Sunday, February 14, 2010

way of negation

"...once we let go of what we're not, the nature of what is Real becomes apparent... And as that Reality is beyond description, it is not appropriate, and least misleading, to let it remain undescribed. This is the essence of the 'way of negation'..."

p. 27 THE ISLAND, a compilation and commentary on wisdom texts (regarding Nibbana) in the early Buddhist teachings (Pali Canon)by Ajhan Amaro and Ajahn Pasanno

Share a study and exploration of these texts on our Practice Board at http://citta101.com/practice

Labels: ,

Thursday, October 22, 2009

timelessness

"...thought, as one knows it, generally is in time; it is based on notion of time; thought itself is time; thought itself creates time; when there is no time there is no thought."

Ramesh Grover - reflections on Bohm and Krishnamurti The Ending of Time in Kalachakra Meditations


When you are dwelling in the past or the future - remembering, planning, regretting, fearing - you are not alive in this moment. You are missing this moment, lost in time. Time is a construct. The past does not exist substantially in the present, nor has the future come to be.
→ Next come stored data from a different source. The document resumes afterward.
/-- Table P: f32 of the standard normal distribution at (j - 640)/64 (Table 5.2). -/
def tabP : List Nat :=
  [0x1FE71A201FC85F491FADAFC71F9684C91F8268DE1F61EB711F43A4891F2961E81F129C921EFDBE1B1EDB865A1EBDE0221EA430E91E8DF2571E755F5E1E5406FF1E372B5D1E1E33721E089A621DEBD9BB1DCB8DAC1DAFA2F91D97830D1D82AB5A1D61555C1D423DE81D2766581D103B701CF87B541CD5FD3F1CB83D7F1C9E96B01C8879BB1C6AD5B51C49FE151C2DB38A1C1556271C005BBB1BDC99CE1BBD85221BA2C76B1B8BC6FA1B6FFE5E1B4DFB3C1B30BF271B179FE41B020AB31ADF022A1ABF2C151AA3D75A1A8C62381A7082D41A4DFA151A305BD61A16F6851A01316719DD124019BD198519A1B676198A423F196C5B101949FA6B192C8F21191363AF,
   0x261DEB47260B0C8125F4CEDC25D7739425BD91D225A6C1BB2592A7662580F1852562B05E2547379A252F08542519BF302507046524ED14CD24D0197324B69DD024A03727248C874824767634245812A5243D62A12425F437241162F923FEACD723DF013823C339C823AADDA8239582712382CA7F2364C6E2234809A4232EDDD62318D370230587FB22E949E522CBBCAB22B1E2C8229B47052287827E226C75CD224E420B2233DEBA221CD1FC2208B0F721EE3C0821CF8E2821B4C885219D6D3221890DEC216E945A214F9AF921349BE4211D15CE210897A420ED7D1620CE683220B35997209BCD5820875038206AFB33204BFB482031075D201999AB20053D7E,
   0x2BA117282B9009EB2B80C2D92B6627162B4DA4862B37B2E32B240EA22B127B052B02C1742AE961BF2AD03A642AB9BDA82AA5A4702A93AEE62A83A3BE2A6A9F1F2A5108792A3A30D12A25CDFC2A139D7E2A0363C329E9D6D429D0094629B9093C29A48A0E299247202982030C29670DD2294D433029364E5E2921E0DA290FB47A28FF151E28E2563728C8C84028B211F4289DE3A5288BF63B28781493285BCE802842B55D282C6F432818AC102807245F27EF313627D3A04527BB311927A589F527925AFF27815D2D2764A2A32749FE8227326A17271D8CA1270B174726F587F726D8A91826BF238126A8952A2694A71726830C1D2666FF97264B8AE926334E96,
   0x30764845305F9BA9304AF912303832BB30271EC6301796E8300978222FF944EA2FE1F14B2FCCBFFF2FB9803D2FA8057E2F9827192F89BFF62F795C762F61A6142F4C24792F38A4502F26F6D22F16F15F2F086D252EF68D8F2EDEBC292EC92B7E2EB5A6392EA3FBD62E9400342E858B332E70F0B02E594CFC2E43EF0B2E30A0262E1F2E9A2E0F6D4C2E0133482DE8B6CA2DD187DC2DBC9CA02DA9BDA62D98B8AB2D8960232D7715932D5E267A2D47AF482D3372B32D2139412D10D0BF2D020BC52CE982802CD1981D2CBC153D2CA8BD342C9759322C87B7B32C7358032C5A1B802C4371012C2F16C52C1CD17D2C0C6BAC2BFB6A2D2BE104862BC958092BB41E1B,
   0x348DE60A3482CE7834711B24345E276C344CA4B1343C77E4342D87E1341FBD473413025F340742FC33F8D8C533E4DA5B33D26A7033C16B0E33B1C06733A350B6339604143389C457337CF9F0336835E1335519463343837B3333564D332475C63316C809330A352832FD4E0732E8124C32D4914F32C2A81E32B2367332A31E7D329544B732888FB83279D01B3264702C3250D7BD323EE201322E6D0F321F59A332118AEF3204E66C31F2A75731DD785D31CA168231B85BAD31A824D0319951AF318BC4A6317EC4ED3168242C3153790931409942312F5E09311FA3BE311149B2310431E330F0819D30DABA7030C6DFF830B4C7CD30A44B113095462830879878,
   0x37F8AC8137E8B44337D9B59437CBA21C37BE6C4337B2072F37A666B5379B7F57379146353787B108377D6C34376C987E375CD59B374E1330374041CC373352DE372738A9371BE63737114F513707687136FC4D7C36EAFFFF36DAD52A36CBBADA36BDA00136B0749036A4296C3698B061368DFC133683FFF436756070366403943653D4833644BFAE3636B2BF36299C7B361D6CBD3612145C3607852335FB638435E91B7A35D81AC435C84B7B35B9991C35ABF073359F3F8635937586358882B7357CB0C83569D19A35584E3035480E853538FC2A352B022A351E0CF735120A4D3506E92334F9332A34E6199F34D46A0034C40A8A34B4E33A34A6DDB03499E518,
   0x3AA811353A9F9BD23A978A9A3A8FD9663A8884343A8187273A75BD0E3A690D7A3A5CF8A93A5177F33A4684EF3A3C19733A322F8F3A28C18F3A1FC9F73A17437F3A0F29163A0775DE3A00252A39F264F739E5330B39D8AC4939CCC8C339C180DF39B6CD5339ACA72239A3079B3999E8553991432E3989124539814FFC3973EDE5396604073958D88A394C62083940978739357074392AE49E3920EC3439177FC0390E982339062E9538FC793438ED781138DF4DFC38D1EFC138C552B438B96CAB38AE33FC38A39F713899A649389040313887653D387E1BD0386E6615385F9BB33851AFC438449607383842DC382CAB3B3821C4AC38178543380DE3973804D6BD,
   0x3CB390BD3CACF8FD3CA695F63CA066673C9A690F3C949CB43C8F001F3C89921E3C8451813C7E7A3E3C74A7A43C6B28F03C61FBE93C591E5E3C508E273C4849283C404D493C3898813C3128CD3C29FC353C2310CA3C1C64A73C15F5EF3C0FC2D13C09C9843C0408493BFCFAD33BF24E763BE808343BDE24DA3BD4A1493BCB7A733BC2AD5D3BBA371F3BB214E13BAA43E03BA2C1673B9B8AD53B949D9A3B8DF7363B87953C3B81754C3B772A373B6BE4D63B61161C3B56B9CE3B4CCBCF3B4348223B3A2AE43B3170543B2914CB3B2114BD3B196CBD3B1219763B0B17AF3B0464483AFBF8783AEFB9393AE405293AD8D6CE3ACE28DA3AC3F62F3ABA39D93AB0EF10,
   0x3E1E9F273E1AD7443E171ED93E1375E23E0FDC583E0C52333E08D7693E056BED3E020FB23DFD85543DF709853DF0ABD33DEA6C173DE44A253DDE45D13DD85EE93DD295393DCCE88E3DC758AC3DC1E55B3DBC8E5D3DB753713DB234573DAD30CB3DA848873DA37B443D9EC8B73D9A30963D95B2953D914E653D8D03B63D88D2373D84B9963D80B97F3D79A33E3D72033E3D6A92523D634FCB3D5C3AFB3D55532E3D4E97B33D4807D73D41A2E43D3B68273D3556EA3D2F6E763D29AE153D2415123D1EA2B63D19564B3D142F1A3D0F2C703D0A4D963D0591D83D00F8843CF901CA3CF054973CE7E80B3CDFBAC83CD7CB723CD018AE3CC8A1263CC163853CBA5E7C,
   0x3EFCCF003EF99E333EF66DCC3EF33DFE3EF00EFC3EECE0F83EE9B4253EE688B63EE35EDC3EE036C93EDD10AF3ED9ECBE3ED6CB273ED3AC1A3ED08FC73ECD765D3ECA600C3EC74D003EC43D673EC1316F3EBE29443EBB25103EB825003EB5293D3EB231EF3EAF3F413EAC51593EA9685E3EA684773EA3A5C83EA0CC753E9DF8A23E9B2A713E9862033E959F793E92E2F23E902C8C3E8D7C653E8AD2983E882F413E85927B3E82FC5D3E806D013E7BC8FA3E76C5CD3E71D0A53E6CE9AA3E6811003E6346CA3E5E8B293E59DE3C3E55401E3E50B0E93E4C30B63E47BF993E435DA83E3F0AF23E3AC7883E3693763E326EC73E2E59853E2A53B73E265D613E227686,
   0x3F5668A83F556B123F54699F3F53644E3F525B233F514E1E3F503D433F4F28963F4E101A3F4CF3D33F4BD3C63F4AAFF93F4988713F485D363F472E4D3F45FBC03F44C5953F438BD73F424E8D3F410DC23F3FC97F3F3E81D13F3D36C33F3BE85F3F3A96B43F3941CE3F37E9BA3F368E873F3530433F33CEFE3F326AC83F3103AF3F2F99C63F2E2D1C3F2CBDC53F2B4BD13F29D7543F2860603F26E7083F256B623F23ED803F226D783F20EB5E3F1F67483F1DE14C3F1C59803F1ACFFA3F1944D13F17B81D3F1629F33F149A6D3F1309A13F1177A93F0FE49B3F0E50923F0CBBA53F0B25ED3F098F843F07F8823F0661013F04C91A3F0330E73F0198803F000000,
   0x3F79F4E43F79BAF73F797F3B3F7941A43F79022A3F78C0C03F787D5B3F7837F23F77F0783F77A6E23F775B273F770D393F76BD0E3F766A9B3F7615D53F75BEAF3F75651F3F7509193F74AA913F74497E3F73E5D23F737F833F7316853F72AACD3F723C503F71CB033F7156DB3F70DFCC3F7065CC3F6FE8D03F6F68CD3F6EE5B93F6E5F893F6DD6333F6D49AD3F6CB9ED3F6C26E93F6B90983F6AF6EF3F6A59E73F69B9753F6915923F686E343F67C3553F6714EA3F6662EE3F65AD593F64F4233F6437463F6376BB3F62B27D3F61EA863F611ECF3F604F563F5F7C133F5EA5053F5DCA263F5CEB733F5C08EA3F5B22873F5A384A3F594A2F3F5858363F57625F,
   0x3F7FA2E33F7F9E053F7F98EC3F7F93953F7F8DFD3F7F88233F7F82043F7F7B9C3F7F74E83F7F6DE73F7F66933F7F5EEB3F7F56EB3F7F4E903F7F45D53F7F3CB83F7F33343F7F29463F7F1EEA3F7F141B3F7F08D63F7EFD153F7EF0D63F7EE4123F7ED6C53F7EC8EA3F7EBA7D3F7EAB783F7E9BD63F7E8B923F7E7AA53F7E690B3F7E56BD3F7E43B63F7E2FF03F7E1B633F7E060A3F7DEFDF3F7DD8DA3F7DC0F53F7DA8283F7D8E6D3F7D73BD3F7D580F3F7D3B5D3F7D1D9E3F7CFECB3F7CDEDB3F7CBDC73F7C9B873F7C78103F7C535C3F7C2D613F7C06173F7BDD743F7BB36F3F7B87FF3F7B5B1A3F7B2CB83F7AFCCD3F7ACB503F7A98383F7A637A3F7A2D0C,
   0x3F7FFDC83F7FFDA23F7FFD793F7FFD4D3F7FFD1F3F7FFCEE3F7FFCB93F7FFC823F7FFC463F7FFC083F7FFBC53F7FFB7E3F7FFB333F7FFAE33F7FFA8E3F7FFA353F7FF9D53F7FF9713F7FF9063F7FF8943F7FF81C3F7FF79D3F7FF7163F7FF6883F7FF5F13F7FF5523F7FF4A93F7FF3F73F7FF33A3F7FF2723F7FF1A03F7FF0C13F7FEFD63F7FEEDE3F7FEDD83F7FECC33F7FEB9F3F7FEA6B3F7FE9263F7FE7D03F7FE6673F7FE4EA3F7FE35A3F7FE1B33F7FDFF73F7FDE233F7FDC363F7FDA2F3F7FD80E3F7FD5D03F7FD3743F7FD0FA3F7FCE5F3F7FCBA23F7FC8C23F7FC5BD3F7FC2913F7FBF3C3F7FBBBE3F7FB8133F7FB43B3F7FB0323F7FABF73F7FA788,
   0x3F7FFFFB3F7FFFFA3F7FFFFA3F7FFFF93F7FFFF93F7FFFF83F7FFFF83F7FFFF73F7FFFF63F7FFFF53F7FFFF43F7FFFF33F7FFFF23F7FFFF13F7FFFF03F7FFFEF3F7FFFEE3F7FFFEC3F7FFFEB3F7FFFE93F7FFFE73F7FFFE53F7FFFE33F7FFFE13F7FFFDE3F7FFFDB3F7FFFD93F7FFFD63F7FFFD23F7FFFCF3F7FFFCB3F7FFFC73F7FFFC33F7FFFBE3F7FFFB93F7FFFB43F7FFFAE3F7FFFA83F7FFFA13F7FFF9A3F7FFF933F7FFF8B3F7FFF823F7FFF793F7FFF6F3F7FFF643F7FFF593F7FFF4D3F7FFF403F7FFF323F7FFF233F7FFF133F7FFF033F7FFEF13F7FFEDD3F7FFEC93F7FFEB33F7FFE9C3F7FFE833F7FFE693F7FFE4D3F7FFE2F3F7FFE0F3F7FFDED,
   0x3F8000003F8000003F8000003F8000003F8000003F8000003F8000003F8000003F8000003F8000003F8000003F8000003F8000003F8000003F8000003F8000003F8000003F8000003F8000003F8000003F8000003F8000003F8000003F8000003F8000003F8000003F8000003F8000003F8000003F8000003F8000003F8000003F8000003F8000003F8000003F8000003F8000003F7FFFFF3F7FFFFF3F7FFFFF3F7FFFFF3F7FFFFF3F7FFFFF3F7FFFFF3F7FFFFF3F7FFFFF3F7FFFFF3F7FFFFF3F7FFFFF3F7FFFFE3F7FFFFE3F7FFFFE3F7FFFFE3F7FFFFE3F7FFFFE3F7FFFFE3F7FFFFD3F7FFFFD3F7FFFFD3F7FFFFD3F7FFFFC3F7FFFFC3F7FFFFC3F7FFFFB,
   0x3F800000]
Can you choose to be alive right now? Can you choose to be fully open to this moment? To this breath? To sounds and sensations right here, right now?

Mary

Labels: ,

Thursday, September 10, 2009

lost in emptiness

Many questions come up about non-duality. This passage addresses one problem with embracing the experience or an idea about it too quickly. Non-duality includes a need to be deeply aware of clarity, spaciousness, and stillness but to also know clearly and immediately how to pay attention and navigate skillfully in the world.

The danger is that we hear too much too soon. We think we have understood shunyata, err on the side of the absolute in a nihilistic fashion, and are obscured by concepts. Nagarjuna said, "it is sad to see those who mistakenly believe in material, concrete reality, but far more pitiful are those who believe in emptiness." Those who believe in things can be helped through various kinds of practice, but those who have fallen into the abyss of emptiness find it almost impossible to re-emerge, since there seem to be no handholds, no steps, no gradual progression, and nothing to do.

Nyoshul Khenpo

Labels: ,

Thursday, November 20, 2008

emptiness

The Buddha spoke of emptiness as an open space where the idea of being an isolated and permanent self is no longer able to ensnare one. This emptiness is “the abode of a great person,” where one can encounter and respond to the world in a selfless but caring perspective.

A bleak nihilistic void in which meaning and value have been lost is the exact opposite of what the Buddha meant by “emptiness.” For him, an understanding of emptiness transformed a compulsive cycle of fears and cravings into a path of wisdom and care that enhanced inner freedom and empathetic responsiveness. Rather than an absence of meaning and value, emptiness is an absence of what limits and confines one’s capacity to realize what a human life can potentially become.